## TASK TO COMPLETE
Among the entries below, find the line with "symbol 12. -/", then quote it and each following line up to and including the line with "decodeS10 (p : PByte)", and nothing else.

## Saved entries
═══

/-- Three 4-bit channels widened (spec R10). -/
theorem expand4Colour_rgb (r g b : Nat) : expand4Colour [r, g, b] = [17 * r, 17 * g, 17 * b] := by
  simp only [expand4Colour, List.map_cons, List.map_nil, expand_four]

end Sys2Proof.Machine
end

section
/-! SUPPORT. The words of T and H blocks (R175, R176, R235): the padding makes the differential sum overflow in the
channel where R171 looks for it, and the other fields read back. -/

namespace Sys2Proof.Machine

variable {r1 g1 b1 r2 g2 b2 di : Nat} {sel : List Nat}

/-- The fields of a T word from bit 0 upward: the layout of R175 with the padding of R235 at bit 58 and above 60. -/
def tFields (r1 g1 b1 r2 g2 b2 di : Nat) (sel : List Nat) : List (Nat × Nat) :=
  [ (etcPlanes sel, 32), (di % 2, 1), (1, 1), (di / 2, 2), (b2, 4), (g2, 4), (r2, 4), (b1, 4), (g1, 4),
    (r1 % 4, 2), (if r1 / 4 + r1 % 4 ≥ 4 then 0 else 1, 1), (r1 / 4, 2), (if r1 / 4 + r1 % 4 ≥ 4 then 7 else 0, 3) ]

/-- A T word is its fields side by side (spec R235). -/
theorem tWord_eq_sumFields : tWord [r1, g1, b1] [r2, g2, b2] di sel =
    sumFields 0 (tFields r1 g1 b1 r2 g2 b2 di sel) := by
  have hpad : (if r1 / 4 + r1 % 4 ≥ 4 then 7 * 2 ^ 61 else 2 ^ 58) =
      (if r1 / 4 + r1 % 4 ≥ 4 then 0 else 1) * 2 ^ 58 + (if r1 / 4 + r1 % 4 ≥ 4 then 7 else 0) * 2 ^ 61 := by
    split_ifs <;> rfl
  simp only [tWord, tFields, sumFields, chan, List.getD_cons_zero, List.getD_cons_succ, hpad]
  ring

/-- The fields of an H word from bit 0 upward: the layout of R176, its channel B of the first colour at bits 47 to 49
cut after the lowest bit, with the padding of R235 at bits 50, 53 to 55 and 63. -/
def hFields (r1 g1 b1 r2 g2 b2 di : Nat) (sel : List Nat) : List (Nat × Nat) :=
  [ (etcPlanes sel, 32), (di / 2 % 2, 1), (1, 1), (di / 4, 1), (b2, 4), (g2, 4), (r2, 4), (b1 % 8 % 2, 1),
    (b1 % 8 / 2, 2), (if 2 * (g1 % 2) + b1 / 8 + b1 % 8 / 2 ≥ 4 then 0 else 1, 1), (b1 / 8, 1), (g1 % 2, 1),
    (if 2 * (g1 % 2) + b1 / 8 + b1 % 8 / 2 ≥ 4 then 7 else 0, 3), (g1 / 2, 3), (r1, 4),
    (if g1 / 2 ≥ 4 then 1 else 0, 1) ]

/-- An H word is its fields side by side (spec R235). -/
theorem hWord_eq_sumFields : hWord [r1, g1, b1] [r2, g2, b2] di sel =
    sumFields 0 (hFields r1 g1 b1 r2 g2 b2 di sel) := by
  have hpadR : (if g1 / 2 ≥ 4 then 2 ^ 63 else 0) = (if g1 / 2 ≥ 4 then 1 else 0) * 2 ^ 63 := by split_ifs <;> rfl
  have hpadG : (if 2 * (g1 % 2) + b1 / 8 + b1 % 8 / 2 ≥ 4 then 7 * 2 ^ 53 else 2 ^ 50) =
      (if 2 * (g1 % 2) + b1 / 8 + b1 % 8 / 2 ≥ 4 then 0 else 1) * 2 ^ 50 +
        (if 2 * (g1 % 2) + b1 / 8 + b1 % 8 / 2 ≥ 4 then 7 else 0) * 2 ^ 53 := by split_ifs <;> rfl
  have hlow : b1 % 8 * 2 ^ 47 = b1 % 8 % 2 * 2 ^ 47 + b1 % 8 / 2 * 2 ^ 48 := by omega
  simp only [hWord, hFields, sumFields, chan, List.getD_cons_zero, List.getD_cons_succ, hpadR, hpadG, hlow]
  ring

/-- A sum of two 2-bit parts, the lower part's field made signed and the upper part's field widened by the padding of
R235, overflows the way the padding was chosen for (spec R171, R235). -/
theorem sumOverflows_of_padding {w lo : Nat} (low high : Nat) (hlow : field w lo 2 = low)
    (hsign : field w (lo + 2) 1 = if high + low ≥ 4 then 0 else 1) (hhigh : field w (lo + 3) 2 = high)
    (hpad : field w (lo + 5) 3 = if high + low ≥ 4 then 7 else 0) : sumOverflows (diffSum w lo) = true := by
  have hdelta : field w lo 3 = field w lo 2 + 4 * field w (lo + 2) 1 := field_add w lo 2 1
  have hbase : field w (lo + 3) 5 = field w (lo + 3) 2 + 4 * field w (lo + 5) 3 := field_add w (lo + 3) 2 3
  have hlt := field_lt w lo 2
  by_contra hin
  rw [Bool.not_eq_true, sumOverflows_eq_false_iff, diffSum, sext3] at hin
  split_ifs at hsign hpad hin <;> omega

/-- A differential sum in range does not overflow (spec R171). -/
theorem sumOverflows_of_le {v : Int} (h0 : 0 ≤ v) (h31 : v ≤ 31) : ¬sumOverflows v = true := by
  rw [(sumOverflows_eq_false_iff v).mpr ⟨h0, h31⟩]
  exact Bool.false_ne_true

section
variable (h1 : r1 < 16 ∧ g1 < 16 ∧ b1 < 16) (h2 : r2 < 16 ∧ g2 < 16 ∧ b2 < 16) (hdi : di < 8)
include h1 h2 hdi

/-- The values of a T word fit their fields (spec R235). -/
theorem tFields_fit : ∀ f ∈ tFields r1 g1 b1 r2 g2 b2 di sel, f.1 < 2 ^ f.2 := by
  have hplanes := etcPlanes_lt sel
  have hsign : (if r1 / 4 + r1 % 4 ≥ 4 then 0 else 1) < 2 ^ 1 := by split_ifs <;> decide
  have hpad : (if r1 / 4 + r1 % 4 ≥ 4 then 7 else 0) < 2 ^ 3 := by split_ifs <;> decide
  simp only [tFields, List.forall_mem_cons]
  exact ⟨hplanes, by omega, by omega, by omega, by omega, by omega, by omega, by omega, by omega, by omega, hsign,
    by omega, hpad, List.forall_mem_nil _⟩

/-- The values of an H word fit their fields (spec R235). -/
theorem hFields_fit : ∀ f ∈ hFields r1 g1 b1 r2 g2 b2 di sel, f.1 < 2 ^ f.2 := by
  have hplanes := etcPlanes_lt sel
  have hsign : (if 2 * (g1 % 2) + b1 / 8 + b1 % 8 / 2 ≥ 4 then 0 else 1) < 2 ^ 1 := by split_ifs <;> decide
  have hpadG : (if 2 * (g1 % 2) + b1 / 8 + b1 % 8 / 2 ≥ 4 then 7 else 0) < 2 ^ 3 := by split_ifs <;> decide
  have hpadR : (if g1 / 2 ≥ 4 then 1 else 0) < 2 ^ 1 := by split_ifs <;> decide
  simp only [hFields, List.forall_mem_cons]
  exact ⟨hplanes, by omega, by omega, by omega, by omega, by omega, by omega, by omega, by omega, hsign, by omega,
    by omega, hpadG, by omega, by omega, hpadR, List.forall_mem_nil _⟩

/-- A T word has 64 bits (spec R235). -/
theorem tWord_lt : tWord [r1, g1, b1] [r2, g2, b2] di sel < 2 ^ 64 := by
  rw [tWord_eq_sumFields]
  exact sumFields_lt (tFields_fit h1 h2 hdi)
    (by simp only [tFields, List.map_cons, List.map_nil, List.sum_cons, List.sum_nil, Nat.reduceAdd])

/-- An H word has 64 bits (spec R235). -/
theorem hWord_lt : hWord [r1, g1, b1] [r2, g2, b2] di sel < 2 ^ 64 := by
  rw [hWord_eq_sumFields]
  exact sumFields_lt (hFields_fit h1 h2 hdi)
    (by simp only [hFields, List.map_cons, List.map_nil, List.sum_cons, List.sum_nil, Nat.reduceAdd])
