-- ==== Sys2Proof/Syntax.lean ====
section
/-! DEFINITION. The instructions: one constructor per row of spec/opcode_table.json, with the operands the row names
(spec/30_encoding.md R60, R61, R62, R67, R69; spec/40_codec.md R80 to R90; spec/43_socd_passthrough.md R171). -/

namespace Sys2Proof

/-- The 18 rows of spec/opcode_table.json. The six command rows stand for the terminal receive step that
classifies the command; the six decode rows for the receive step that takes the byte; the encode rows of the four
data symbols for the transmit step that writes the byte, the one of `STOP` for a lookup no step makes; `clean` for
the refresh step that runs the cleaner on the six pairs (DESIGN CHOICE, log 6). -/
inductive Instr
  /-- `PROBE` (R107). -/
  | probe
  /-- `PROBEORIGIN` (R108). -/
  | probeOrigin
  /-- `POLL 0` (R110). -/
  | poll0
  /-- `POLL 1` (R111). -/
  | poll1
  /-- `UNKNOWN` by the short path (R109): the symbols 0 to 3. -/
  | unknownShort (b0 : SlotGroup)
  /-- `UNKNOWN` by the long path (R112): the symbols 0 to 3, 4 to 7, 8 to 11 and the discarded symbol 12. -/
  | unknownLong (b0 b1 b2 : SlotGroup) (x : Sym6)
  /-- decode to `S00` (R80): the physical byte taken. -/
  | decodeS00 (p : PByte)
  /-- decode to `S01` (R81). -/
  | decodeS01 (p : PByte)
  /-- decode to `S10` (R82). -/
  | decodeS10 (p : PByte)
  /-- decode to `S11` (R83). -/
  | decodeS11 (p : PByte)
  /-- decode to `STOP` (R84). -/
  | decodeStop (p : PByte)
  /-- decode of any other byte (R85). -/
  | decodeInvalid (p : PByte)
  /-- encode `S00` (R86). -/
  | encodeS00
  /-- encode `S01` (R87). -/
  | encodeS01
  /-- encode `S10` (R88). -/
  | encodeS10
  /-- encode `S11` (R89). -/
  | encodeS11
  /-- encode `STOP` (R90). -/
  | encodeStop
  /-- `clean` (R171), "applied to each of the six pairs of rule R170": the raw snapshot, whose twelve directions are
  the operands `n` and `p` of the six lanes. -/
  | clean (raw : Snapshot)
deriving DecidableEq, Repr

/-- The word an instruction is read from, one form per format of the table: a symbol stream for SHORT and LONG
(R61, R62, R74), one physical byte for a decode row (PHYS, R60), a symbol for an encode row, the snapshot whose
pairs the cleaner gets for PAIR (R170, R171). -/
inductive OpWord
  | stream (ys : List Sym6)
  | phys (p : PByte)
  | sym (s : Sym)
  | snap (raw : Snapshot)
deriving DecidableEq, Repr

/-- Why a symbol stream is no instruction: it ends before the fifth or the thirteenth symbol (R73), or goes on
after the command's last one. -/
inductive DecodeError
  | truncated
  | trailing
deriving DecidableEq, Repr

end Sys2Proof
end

═══

## RESULT
  /-- `UNKNOWN` by the long path (R112): the symbols 0 to 3, 4 to 7, 8 to 11 and the discarded symbol 12. -/
  | unknownLong (b0 b1 b2 : SlotGroup) (x : Sym6)
  /-- decode to `S00` (R80): the physical byte taken. -/
  | decodeS00 (p : PByte)
  /-- decode to `S01` (R81). -/
  | decodeS01 (p : PByte)
  /-- decode to `S10` (R82). -/
  | decodeS10 (p : PByte)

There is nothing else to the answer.